Bosse – „Kraniche – Live in Hamburg“

Künstler Bosse

Reichlich Freunde haben Bosse zum krönenden Abschluss ihrer Kraniche-Tour eingeladen.
Reichlich Freunde haben Bosse zum krönenden Abschluss ihrer Kraniche-Tour eingeladen.
Album Kraniche – Live in Hamburg
Label Vertigo
Erscheinungsjahr 2014
Bewertung

„Im nächsten Lied geht’s um Liebe, Durchhalten, Zusammenbleiben und dafür belohnt werden“, sagt Axel Bosse, als er vor 7000 Menschen in der Hamburger Sporthalle das Lied Yipi ankündigt. Es ist nicht nur die erste Zugabe dieses Abends und der einzige Song, bei dem er zur Gitarre greift. Es ist auch die wichtigste Ansage des Konzerts. Denn darin steckt alles, was diese Show, nun als Kraniche – Live in Hamburg dokumentiert – ausmacht.

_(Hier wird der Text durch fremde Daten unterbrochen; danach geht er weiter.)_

/-- A hit: the page is in the TLB, and the table word at VMR is another one. -/
theorem witness_TranslatedStepRunsDecodedInstruction_hit :
    Inv tlbState ∧ tlbState.Quiet ∧ tlbState.vmr ≠ 0 ∧ EntryReadable tlbState 0x40000000 ∧
    EntryPermits tlbState.priv (tlbState.entryAt 0x40000000) ∧
    CellsAllow tlbState .execute (tlbState.physicalAt 0x40000000) 1 ∧
    tlbState.byteAt (tlbState.physicalAt 0x40000000) = 0xFF ∧ decodes [0xFF] .nop [] = true :=
  ⟨inv_tlbState, rfl, by decide, ⟨by decide, .inl (by decide)⟩, ⟨by decide, by decide, fun _ => rfl⟩,
    cellsAllow_plain rfl _ (by decide) (by decide), by decide, by decide⟩

/-- P5 step 1 of 95_test_vectors.md: the table lies in memory and the TLB is empty. -/
def missState : State := setPrivileged true privPage
theorem inv_missState : Inv missState :=
  inv_of_lists rfl (by decide) (by decide) (by decide) (by decide) (by decide) (by decide) (by decide) (by decide) (by decide) rfl
/-- A miss: the step walks the table, fills the TLB, and runs the NOP. -/
theorem witness_TranslatedStepRunsDecodedInstruction_miss :
    Inv missState ∧ missState.Quiet ∧ missState.vmr ≠ 0 ∧ missState.tlbLookup 0x40000000 = none ∧
    EntryReadable missState 0x40000000 ∧ EntryPermits missState.priv (missState.entryAt 0x40000000) ∧
    CellsAllow missState .execute (missState.physicalAt 0x40000000) 1 ∧
    missState.byteAt (missState.physicalAt 0x40000000) = 0xFF ∧
    nextIs (step missState) (fun t => t.tlbLookup 0x40000000 == some ⟨0x40080000, 0xE801⟩) = true :=
  ⟨inv_missState, rfl, by decide, by decide, ⟨by decide, .inr (.inl (cellsAllow_plain rfl _ (by decide) (by decide)))⟩,
    ⟨by decide, by decide, fun _ => rfl⟩, cellsAllow_plain rfl _ (by decide) (by decide), by decide, by decide⟩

Bosse haben die Ochsentour gemacht, sich 15 Jahre lang stetig nach oben gearbeitet. Das Jahresabschlusskonzert 2013 ist nicht nur der krönende Abschluss ihrer Kraniche-Tournee, bei der sie zuvor 40 ausverkaufte Konzerte vor insgesamt 70.000 Fans (und dazu unzählige Festivals) gespielt haben. Es ist der Höhepunkt in der Laufbahn dieser Band.

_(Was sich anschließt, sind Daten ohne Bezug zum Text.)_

-- ==== Sys2Proof/WellFormed.lean ====
section
/-! DEFINITION. When a term of `Instr` is one the spec's encodings can spell. Operand ranges are in the
types (60_exceptions.md R134); two rows are defined by what the other rows leave over, and those two
carry a check. -/

namespace Sys2Proof

/-- The word matches a command's row of 30_encoding.md R60 (its mask and its match). -/
def isCommandWord (w : Word16) : Bool :=
  w == 0x0100 || (w &&& 0xFF00) == 0x0200 || w == 0x0300 || w == 0x0400 || w == 0x0500

/-- The codes of every token row of 30_encoding.md R67 before the last: fifteen tokens, then digits. -/
def namedCharacters : List Byte :=
  [0x7B, 0x5B, 0x7D, 0x5D, 0x78, 0x62, 0x72, 0x52, 0x73, 0x53, 0x77, 0x57, 0x20, 0x2C, 0x26,
   0x30, 0x31, 0x32, 0x33, 0x34, 0x35, 0x36, 0x37, 0x38, 0x39,
   0x61, 0x63, 0x64, 0x65, 0x66, 0x41, 0x42, 0x43, 0x44, 0x45, 0x46]

/-- The byte is matched by a row of R67 before the last one (under some radix). -/
def isNamedCharacter (b : Byte) : Bool := namedCharacters.contains b

/-- Well-formedness, one line per constructor. -/
def Instr.wellFormed : Instr → Bool
  | .start => true
  | .send _ => true
  | .recvAck => true
  | .recvNack => true
  | .stop => true
  | .reservedCommandWord w => !isCommandWord w
  | .bitrateWrite _ _ => true
  | .startCondition => true
  | .addressedStart _ _ => true
  | .retryingAddressedStart _ _ => true
  | .writeByte _ => true
  | .readByteRequestMore => true
  | .readByteLastByte => true
  | .stopCondition => true
  | .computeClockParameters _ _ => true
  | .setup _ _ => true
  | .run _ _ _ => true
  | .startBrace => true
  | .startBracket => true
  | .stopBrace => true
  | .stopBracket => true
  | .radix16 => true
  | .radix2 => true
  | .readMoreLower => true
  | .readMoreUpper => true
  | .readLastLower => true
  | .readLastUpper => true
  | .writeNextLower => true
  | .writeNextUpper => true
  | .delimitSpace => true
  | .delimitComma => true
  | .delay1us => true
  | .digit0 => true
  | .digit1 => true
  | .digit2 => true
  | .digit3 => true
  | .digit4 => true
  | .digit5 => true
  | .digit6 => true
  | .digit7 => true
  | .digit8 => true
  | .digit9 => true
  | .digitLowerA => true
  | .digitLowerC => true
  | .digitLowerD => true
  | .digitLowerE => true
  | .digitLowerF => true
  | .digitUpperA => true
  | .digitUpperB => true
  | .digitUpperC => true
  | .digitUpperD => true
  | .digitUpperE => true
  | .digitUpperF => true
  | .ignore b => !isNamedCharacter b

/-- `Instr.wellFormed` as a proposition. -/
abbrev Instr.WellFormed (i : Instr) : Prop := i.wellFormed = true

end Sys2Proof
end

Die 20 Lieder auf zwei CDs und die 17 Tracks auf der DVD lassen daran keinen Zweifel. Axel Bosse tanz wie wild, er weiß gar nicht, wohin mit all seiner Energie, Freude und Dankbarkeit. Es sieht aus, als warte eine Einzelzelle mit ewiger Dunkelheit auf ihn, sobald der letzte Ton dieser Show verklungen sein sollte, und entsprechend intensiv wolle er das Davor genießen. „Ich werde den Abend nie vergessen! Das ist extrem großes Kino, das geht voll in den Körper. Tausend Dank für dieses tolle Gefühl! Dafür haben sich diese 15 Jahre Arbeit extrem gelohnt. Eigentlich nur für heute Abend. Danke schön, dass ihr da wart!“, sagt er am Ende.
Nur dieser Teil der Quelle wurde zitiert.